3. Z jaką znaną osobą ze świata kulinarnego chciałabyś zjeść kolację?
4. Pierwszy wypiek wykonany przez Ciebie?
5. Jeśli musiałabyś zjeść obiad na mieście, na co byś się zdecydowała?
6. Lubisz gotować dla innych, czy wolisz skupiać się na swoich upodobaniach smakowych?
7. Idziesz na casting do programu kulinarnego i musisz przekonać jurorów swoją potrawą. Co przygotujesz?
8. Najdziwniejsza potrawa z jaką się spotkałaś?
9. Obiad częściej na słodko czy na wytrawnie?
10. Musisz przygotować menu urodzinowe dla 20 osób, składające się z pięciu pozycji - co to będzie?
11. Bez czego nie wyobrażasz sobie swojej kuchni?
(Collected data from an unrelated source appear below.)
-- ==== Sys2Proof/Laws/RegMap.lean ====
section
/-! SUPPORT. The register map is one to one on the word-aligned offsets that are not reserved, and what
one host access can do (spec/10_state.md R22, R23; spec/20_memory.md R63 to R72). -/

namespace Sys2Proof.Machine

theorem Reg.offset_toNat_aligned (r : Reg) : r.offset.toNat % 4 = 0 := by
  cases r with
  | id | ctrl | cmd | status | lenA | lenB | rInfo | count => rfl
  | aW | bW | r0W | r1W | outAddr | outBits | outReserved =>
    simp only [Reg.offset, BitVec.toNat_ofNat]; omega

/-- The register at a register's offset is that register. -/
theorem Reg.ofOffset_offset (r : Reg) : Reg.ofOffset r.offset = some r := by
  cases r with
  | id | ctrl | cmd | status | lenA | lenB | rInfo | count => rfl
  | aW k | bW k | r0W k | r1W k => fin_cases k <;> rfl
  | outAddr i k =>
    have hi := i.isLt
    have hk := k.isLt
    have hn : (Reg.outAddr i k).offset.toNat = 0x1000 + 0x20 * i.val + 4 * k.val := by
      simp only [Reg.offset, BitVec.toNat_ofNat]; omega
    have h1 : (0x1000 + 0x20 * i.val + 4 * k.val - 0x1000) / 0x20 = i.val := by omega
    have h2 : (0x1000 + 0x20 * i.val + 4 * k.val) % 0x20 / 4 = k.val := by omega
    simp only [Reg.ofOffset, hn, h1, h2]
    rw [if_neg (by omega), if_neg (by omega), if_neg (by omega), if_neg (by omega),
      if_neg (by omega), if_neg (by omega), if_pos (by omega)]
    simp [Reg.ofEntryWord, Fin.ofNat, Nat.mod_eq_of_lt hi, Nat.mod_eq_of_lt hk]
  | outBits i =>
    have hi := i.isLt
    have hn : (Reg.outBits i).offset.toNat = 0x1000 + 0x20 * i.val + 0x10 := by
      simp only [Reg.offset, BitVec.toNat_ofNat]; omega
    have h1 : (0x1000 + 0x20 * i.val + 0x10 - 0x1000) / 0x20 = i.val := by omega
    have h2 : (0x1000 + 0x20 * i.val + 0x10) % 0x20 / 4 = 4 := by omega
    simp only [Reg.ofOffset, hn, h1, h2]
    rw [if_neg (by omega), if_neg (by omega), if_neg (by omega), if_neg (by omega),
      if_neg (by omega), if_neg (by omega), if_pos (by omega)]
    simp [Reg.ofEntryWord, Fin.ofNat, Nat.mod_eq_of_lt hi]
  | outReserved i k =>
    have hi := i.isLt
    have hk := k.isLt
    have hn : (Reg.outReserved i k).offset.toNat = 0x1000 + 0x20 * i.val + 0x14 + 4 * k.val := by
      simp only [Reg.offset, BitVec.toNat_ofNat]; omega
    have h1 : (0x1000 + 0x20 * i.val + 0x14 + 4 * k.val - 0x1000) / 0x20 = i.val := by omega
    have h2 : (0x1000 + 0x20 * i.val + 0x14 + 4 * k.val) % 0x20 / 4 = 5 + k.val := by omega
    simp only [Reg.ofOffset, hn, h1, h2]
    rw [if_neg (by omega), if_neg (by omega), if_neg (by omega), if_neg (by omega),
      if_neg (by omega), if_neg (by omega), if_pos (by omega)]
    simp only [Reg.ofEntryWord]
    rw [if_neg (by omega), if_neg (by omega)]
    simp [Fin.ofNat, Nat.mod_eq_of_lt hi, Nat.mod_eq_of_lt hk]

/-- A full-word access at a register's offset reaches that register. -/
theorem target_offset (r : Reg) : target r.offset 0b1111#4 = some r := by
  simp [target, admitted, Reg.offset_toNat_aligned, Reg.ofOffset_offset]

/-- What an admitted write can do to the block (20_memory.md R66 to R69, 40_command.md R110). -/
theorem Block.writeReg_cases (b : Block) (r : Reg) (v : Word) :
    b.writeReg r v = b.refuse ∨
      (r = .cmd ∧ b.busy = false ∧ b.writeReg r v = b.accept v) ∨
      (b.busy = false ∧ ∃ a lenA b' lenB,
        b.writeReg r v = { b with a := a, lenA := lenA, b := b', lenB := lenB }) ∨
      (r = .status ∧ b.writeReg r v = b.writeStatus v) ∨
      (r = .ctrl ∧ v.getLsbD 1 = true ∧ b.writeReg r v = b.softReset) ∨
      (r = .ctrl ∧ v.getLsbD 1 = false ∧ b.writeReg r v = { b with irqEn := v.getLsbD 0 }) := by
  cases r with
  | id | rInfo | count | r0W | r1W | outAddr | outBits | outReserved => exact .inl rfl
  | ctrl =>
    rcases h : v.getLsbD 1 with _ | _
    · exact .inr (.inr (.inr (.inr (.inr ⟨rfl, rfl, by rw [Block.writeReg, Block.writeCtrl, h]; rfl⟩))))
    · exact .inr (.inr (.inr (.inr (.inl ⟨rfl, rfl, by rw [Block.writeReg, Block.writeCtrl, h]; rfl⟩))))
  | status => exact .inr (.inr (.inr (.inl ⟨rfl, rfl⟩)))
  | cmd =>
    rcases h : b.busy with _ | _
    · exact .inr (.inl ⟨rfl, rfl, by simp [Block.writeReg, Block.whenIdle, h]⟩)
    · exact .inl (by simp [Block.writeReg, Block.whenIdle, h])
  | lenA | lenB | aW | bW =>
    rcases h : b.busy with _ | _
    · exact .inr (.inr (.inl ⟨rfl, _, _, _, _, by simp only [Block.writeReg, Block.whenIdle, h]; rfl⟩))
    · exact .inl (by simp [Block.writeReg, Block.whenIdle, h])

/-- What one transaction can do: nothing, return a word, set HOSTERR, or a write of a register. -/
theorem State.access_cases (s : State) (t : BusTxn) :
    s.access t = s ∨ s.access t = s.answerFree ∨
      (∃ v, s.access t = s.answer v) ∨
      s.access t = s.withBlk s.blk.refuse ∨
      s.access t = (s.withBlk s.blk.refuse).answer 0#32 ∨
      ∃ r, s.rstN = true ∧ t.sel = true ∧ t.we = true ∧ target t.off t.be = some r ∧
        s.access t = s.withBlk (s.blk.writeReg r t.wdata) := by
  unfold State.access
  split
  · exact .inl rfl
  · next hsel =>
    split
    · split
      · exact .inl rfl
      · exact .inr (.inl rfl)
    · next hr =>
      split
      · next hwe =>
        unfold State.hostWrite
        split
        · exact .inr (.inr (.inr (.inl rfl)))
        · next r hr' =>
          exact .inr (.inr (.inr (.inr (.inr ⟨r, by simpa using hr, by simpa using hsel, hwe, hr', rfl⟩))))
      · unfold State.hostRead
        split
        · exact .inr (.inr (.inr (.inr (.inl rfl))))
        · split
          · exact .inr (.inl rfl)
          · exact .inr (.inr (.inl ⟨_, rfl⟩))

end Sys2Proof.Machine
end

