theorem Block.Inv.hostMove {x : BusTxn} (hmove : Block.HostMove x b c) : c.Inv := by
  cases hmove with
  | refused => exact { h with }
  | accepted => exact h.accept _
  | operands hidle a lenA b' lenB => exact h.operands hidle a lenA b' lenB
  | status => exact h.writeStatus _
  | softReset => exact Block.inv_atReset _
  | irqEn v => exact { h with }

end inv

/-- Settles O54: every reset value of R260 meets the invariant, and `rst_n` is high. -/
theorem invariantHoldsAtReset : Obligations.InvariantHoldsAtReset :=
  ⟨Block.inv_atReset _, nofun⟩

/-- Settles O55: each move keeps the block's invariant; the block changes with `rst_n` low only by a
reset. -/
theorem invariantKeptByStep : Obligations.InvariantKeptByStep := by
  rintro s t ⟨hinv, hlow⟩ hstep
  cases step_moves hstep with
  | passes hblk hrst =>
    rw [State.Inv, hblk, hrst]
    exact ⟨hinv, hlow⟩
  | completesOk p r hp hlegal hblk hrst =>
    rw [State.Inv, hblk, hrst]
    exact ⟨hinv.completeOk hlegal, nofun⟩
  | completesErr p k hp hk hblk hrst =>
    rw [State.Inv, hblk, hrst]
    exact ⟨hinv.completeErr hk, nofun⟩
  | host e rest x hagenda htxn hmove hrst =>
    rw [State.Inv, hrst]
    exact ⟨hinv.hostMove hmove, nofun⟩
  | pinReset e rest hagenda he hblk =>
    rw [State.Inv, hblk]
    exact ⟨Block.inv_atReset _, fun _ => rfl⟩

/-! ### The tiling of OUT -/

/-- With COUNT 0 the decomposition is empty, and the empty list tiles an empty interval. -/
theorem Block.outTiles_atReset (out : Vector OutEntry Config.outDepth) :
    (Block.atReset out).OutTiles := by
  refine ⟨32, 0, 0, .inl rfl, ?_⟩
  rw [Block.decomposition, Block.atReset_count]
  exact rfl

section outTiles
variable {b c : Block} (h : b.OutTiles)
include h

theorem Block.OutTiles.of_eq (hcount : c.count = b.count) (hout : c.out = b.out) : c.OutTiles := by
  rw [Block.OutTiles, Block.decomposition, hcount, hout]
  exact h

/-- A success that writes OUT writes a tiling, and any other keeps OUT and COUNT. -/
theorem Block.OutTiles.completeOk {r : Results} (hr : r.Legal) : (b.completeOk r).OutTiles := by
  rcases hlist : r.out with _ | l
  case none =>
    refine h.of_eq ?_ ?_ <;>
      simp only [Block.completeOk, Block.applyResults, hlist, Option.map_none, Option.getD_none]
  case some =>
    obtain ⟨hlength, hfit⟩ := hr.fits_out l hlist
    have hread : (b.completeOk r).decomposition = l :=
      decomposition_overlay _ l (hlength.trans (by decide)) hfit (b.completeOk_count hlist)
        (b.completeOk_out hlist)
    rw [Block.OutTiles, hread]
    exact hr.tiles_out l hlist

theorem Block.OutTiles.hostMove {x : BusTxn} (hmove : Block.HostMove x b c) : c.OutTiles := by
  cases hmove with
  | refused | accepted | operands | status | irqEn => exact h.of_eq rfl rfl
  | softReset => exact Block.outTiles_atReset _

end outTiles

/-- Settles O56: OUT and COUNT are written together, by a DECOMPOSE that writes a tiling or by a reset that
writes COUNT 0. -/
theorem outputStaysTiled : Obligations.OutputStaysTiled := by
  refine ⟨Block.outTiles_atReset _, fun s t h hstep => ?_⟩
  cases step_moves hstep with
  | passes hblk hrst => exact hblk ▸ h
  | completesOk p r hp hlegal hblk hrst => exact hblk ▸ h.completeOk hlegal
  | completesErr p k hp hk hblk hrst => exact hblk ▸ h.of_eq rfl rfl
  | host e rest x hagenda htxn hmove hrst => exact h.hostMove hmove
  | pinReset e rest hagenda he hblk => exact hblk ▸ Block.outTiles_atReset _

/-! ### Who writes what -/

theorem Block.sameResults_refl (b : Block) : b.SameResults b :=
  ⟨rfl, rfl, rfl, rfl, rfl, rfl, rfl, rfl, rfl⟩

theorem Block.sameOperands_refl (b : Block) : b.SameOperands b := ⟨rfl, rfl, rfl, rfl, rfl⟩

section hostMove
variable {x : BusTxn} {b c : Block} (hmove : Block.HostMove x b c)
include hmove

/-- The host writes no result but by a soft reset (10_state.md R22). -/
theorem Block.HostMove.sameResults (hsoft : x.softResets = false) : c.SameResults b := by
  cases hmove with
  | refused | accepted | operands | status | irqEn =>
    exact ⟨rfl, rfl, rfl, rfl, rfl, rfl, rfl, rfl, rfl⟩
  | softReset h => exact absurd (h.symm.trans hsoft) (by decide)

/-- The host can clear DONE and never sets it (10_state.md R28). -/
theorem Block.HostMove.done_eq_false (hdone : b.done = false) : c.done = false := by
  cases hmove with
  | refused | operands | irqEn => exact hdone
  | accepted | softReset => rfl
  | status => rw [Block.writeStatus, hdone, Bool.false_and]

end hostMove
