/-! ## The table word

Several rows share one pair, and 29 rows fix no bit, so a selector word alone does not name one row
(log 15). -/

/-- The rows that fix bits of the selector word, most bits first, and among equals first the row whose
condition rests on the coordinates and `G` alone; ADVANCE, the tick itself, stands at any word. -/
def selectorRows : List Instr :=
  [.vblSet, .irqRaise, .vblClear, .statusWrite, .parityToggle, .fetchStall257, .incFineY, .copyH, .cpReset,
    .copyV, .fetchPthiPre, .advance]

/-- The rows of `selectorRows` whose pair holds at a selector word. -/
def decodeSelector (sel : Sel) : List Instr := selectorRows.filter fun i => i.pairHolds sel

/-- The row a table word names, if it lies at coordinates of a frame. -/
def decodeTableWord (nbits w : Nat) : Option Instr :=
  if w < 2 ^ 18 ∧ w < 2 ^ nbits then
    if Sel.scanlineOf (BitVec.ofNat 18 w) ≤ 261 ∧ Sel.dotOf (BitVec.ofNat 18 w) ≤ 340 then
      (decodeSelector (BitVec.ofNat 18 w)).head?
    else none
  else none

/-! ## The script notation (R91) -/

/-- A line of script text, one ASCII byte for each character. -/
abbrev Text := List Byte

/-- The bytes of an ASCII string. -/
def ascii (s : String) : Text := s.toList.map fun c => BitVec.ofNat 8 c.toNat

/-- Why a line is no script line. -/
inductive DecodeError where
  /-- a byte that no line of R91 holds -/
  | badCharacter (b : Byte)
  /-- a word that starts with a digit and is no decimal, 0x or 0b number -/
  | badNumber
  /-- a word that is no keyword, field, element or mnemonic -/
  | unknownWord
  /-- a line that holds nothing -/
  | emptyLine
  /-- a line that does not start with a word that opens a line -/
  | notALine
  /-- operands that do not have the shape of R91 -/
  | badOperands
  /-- a POKE address of 0x4000 or more, a byte of 0x100 or more, a bit that is neither 0 nor 1 -/
  | operandOutOfRange
  /-- RUNTO coordinates, or the counters RUNTO starts from, that no tick has; an error of the whole script,
  by DESIGN CHOICE (log 14) -/
  | coordinatesOutOfRange
  /-- TICK with a count other than 1, or RUNTO, where one move is wanted -/
  | notOneMove
  deriving DecidableEq, Repr

/-- The snapshot fields of `SET E.f = x`. -/
inductive EField where
  | showBg
  | showSpr
  | bgPatternSelect
  | irqEnable
  | t
  | fineX
  deriving DecidableEq, Repr

/-- The state elements of `INIT k=v` that hold a number, a flag or a stage. -/
inductive Elem where
  | dot
  | scanline
  | v
  | slo
  | shi
  | alo
  | ahi
  | ntLatch
  | atLatch
  | ptLoLatch
  | ptHiLatch
  | ptBase
  | stage
  | idle
  | cpVis
  | cpPre
  | vblank
  | irq
  | spriteZeroHit
  | spriteOverflow
  | frameParity
  deriving DecidableEq, Repr

/-- Every element, in the order of 10_state.md R20. -/
def Elem.all : List Elem :=
  [.dot, .scanline, .v, .slo, .shi, .alo, .ahi, .ntLatch, .atLatch, .ptLoLatch, .ptHiLatch, .ptBase, .stage,
    .idle, .cpVis, .cpPre, .vblank, .irq, .spriteZeroHit, .spriteOverflow, .frameParity]

/-- The words of the notation. -/
inductive Keyword where
  | init
  | set
  | poke
  | idle
  | clrIrq
  | sprFlags
  | tick
  | runTo
  | gen
  | raw
  | yes
  | no
  | field (f : EField)
  | elem (e : Elem)
  | stage (s : Stage)
  | mnemonic (i : Instr)
  deriving DecidableEq, Repr

/-- The words that open a line or name a port or a truth value (R91). -/
def lineWords : List (Text × Keyword) :=
  [(ascii "INIT", .init), (ascii "SET", .set), (ascii "POKE", .poke), (ascii "IDLE", .idle),
    (ascii "CLRIRQ", .clrIrq), (ascii "SPRFLAGS", .sprFlags), (ascii "TICK", .tick), (ascii "RUNTO", .runTo),
    (ascii "gen", .gen), (ascii "raw", .raw), (ascii "true", .yes), (ascii "false", .no)]

/-- The snapshot fields (10_state.md R36). -/
def fieldWords : List (Text × Keyword) :=
  [(ascii "E.showBg", .field .showBg), (ascii "E.showSpr", .field .showSpr),
    (ascii "E.bgPatternSelect", .field .bgPatternSelect), (ascii "E.irqEnable", .field .irqEnable),
    (ascii "E.t", .field .t), (ascii "E.fineX", .field .fineX)]
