-- ==== Sys2Proof/Machine/Dispatch.lean ====
section
/-! DEFINITION. The meaning of each instruction: one arm for each row of spec/opcode_table.json. -/

namespace Sys2Proof.Machine

def exec (i : Instr) (s : State) : Host.Outcome State Fault Refusal :=
  match i with
  | .tickMask => Sys2Proof.Machine.execTickMask s
  | .snapshot => Sys2Proof.Machine.execSnapshot s
  | .vblSet => Sys2Proof.Machine.execVblSet s
  | .irqRaise => Sys2Proof.Machine.execIrqRaise s
  | .vblClear => Sys2Proof.Machine.execVblClear s
  | .statusWrite => Sys2Proof.Machine.execStatusWrite s
  | .srReload => Sys2Proof.Machine.execSrReload s
  | .atRecompute => Sys2Proof.Machine.execAtRecompute s
  | .fetchStall257 => Sys2Proof.Machine.execFetchStall257 s
  | .fetchIdle => Sys2Proof.Machine.execFetchIdle s
  | .fetchNtDummy => Sys2Proof.Machine.execFetchNtDummy s
  | .fetchNt => Sys2Proof.Machine.execFetchNt s
  | .fetchAt => Sys2Proof.Machine.execFetchAt s
  | .fetchPtlo => Sys2Proof.Machine.execFetchPtlo s
  | .fetchPthiVis => Sys2Proof.Machine.execFetchPthiVis s
  | .fetchPthiPre => Sys2Proof.Machine.execFetchPthiPre s
  | .incFineY => Sys2Proof.Machine.execIncFineY s
  | .copyH => Sys2Proof.Machine.execCopyH s
  | .cpReset => Sys2Proof.Machine.execCpReset s
  | .copyV => Sys2Proof.Machine.execCopyV s
  | .incCoarseXVis => Sys2Proof.Machine.execIncCoarseXVis s
  | .incCoarseXPre => Sys2Proof.Machine.execIncCoarseXPre s
  | .srShift => Sys2Proof.Machine.execSrShift s
  | .pixelBg => Sys2Proof.Machine.execPixelBg s
  | .pixelForcedV => Sys2Proof.Machine.execPixelForcedV s
  | .pixelForcedDefault => Sys2Proof.Machine.execPixelForcedDefault s
  | .pixelEmit => Sys2Proof.Machine.execPixelEmit s
  | .counterAdvance => Sys2Proof.Machine.execCounterAdvance s
  | .parityToggle => Sys2Proof.Machine.execParityToggle s
  | .advance => Sys2Proof.Machine.execAdvance s
  | .hostSetCtrl a b => Sys2Proof.Machine.execHostSetCtrl a b s
  | .hostSetMask a b => Sys2Proof.Machine.execHostSetMask a b s
  | .hostSetT x => Sys2Proof.Machine.execHostSetT x s
  | .hostSetFinex x => Sys2Proof.Machine.execHostSetFinex x s
  | .hostSetIdle n => Sys2Proof.Machine.execHostSetIdle n s
  | .hostClrIrq => Sys2Proof.Machine.execHostClrIrq s
  | .hostSetSprflags z o => Sys2Proof.Machine.execHostSetSprflags z o s
  | .hostPoke p a b => Sys2Proof.Machine.execHostPoke p a b s
  | .hostObserve => Sys2Proof.Machine.execHostObserve s
  | .hostReinit S0 => Sys2Proof.Machine.execHostReinit S0 s

end Sys2Proof.Machine
end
Chciałabym być zdrowa w takim stopniu, że mogłabym bez problemu spędzić weekend u babci, nie przejmując się jedzeniem...

21 komentarzy:

  1. Pyszna owsianka :) Dziękuję za nominację, odpowiem na pewno :) Życzę Ci, żebyś kiedyś mogła spędzić taki weekend z babcią... :)

    OdpowiedzUsuń
  2. ja marzę o tym, żeby spędzić choć jeden dzień gdziekolwiek nie przejmując się jedzeniem.. marzę o tym żeby być zdrowa.

    OdpowiedzUsuń
  3. rciotta-3 śniadanie, które dzisiaj widzę ją zawiera... chce i ja! :D

    OdpowiedzUsuń
  4. dużo suszonych owoców, do tego budyń... rewelka ;)

    OdpowiedzUsuń
  5. Nic nowego, ale pysznego jak najbardziej!
    Dziękuję za nominację! :)

    OdpowiedzUsuń
  6. Dziękuję za nominację :) Postaram się szybko odpowiedzieć :)

    OdpowiedzUsuń
  7. Z ricottą musiało być bardzo delikatne! :)

    OdpowiedzUsuń
  8. Uwielbiam klimat twoich zdjęć <3

    OdpowiedzUsuń
  9. Mam nadzieję, że wkrótce wyrzucisz wszystkie zbędne myśli o jedzeniu! Na pewno w końcu Ci się uda :)
    I dziękuję za nominację!

    OdpowiedzUsuń
  10. Dasz radę! Jeżeli bardzo tego chcesz, to się uda. Jedzenie to owszem, duża przyjemnosć, ale jemy by żyć, a nie żyjemy by jeść i naprawdę nie warto sobie tym zaprzątać głowy, szkoda życia :)

    OdpowiedzUsuń
  11. Metoda małych jest najlepsza, nie wiem jak było na początku, ale sądzę, że poczyniłaś duże postępy.

    Pytania trudne, bo kulinarne ;)

    OdpowiedzUsuń
    Odpowiedzi
    1. Postępy poczyniłam, z niecałych 1000kcal zjadanych na dzień "wskoczyłam" na mniej więcej 2600... ale co z tego - kiedy mam gdzieś wyjść, u kogoś zostać to jestem zagubiona i sama nie potrafię sobie odpowiedzieć czego właściwie się boję.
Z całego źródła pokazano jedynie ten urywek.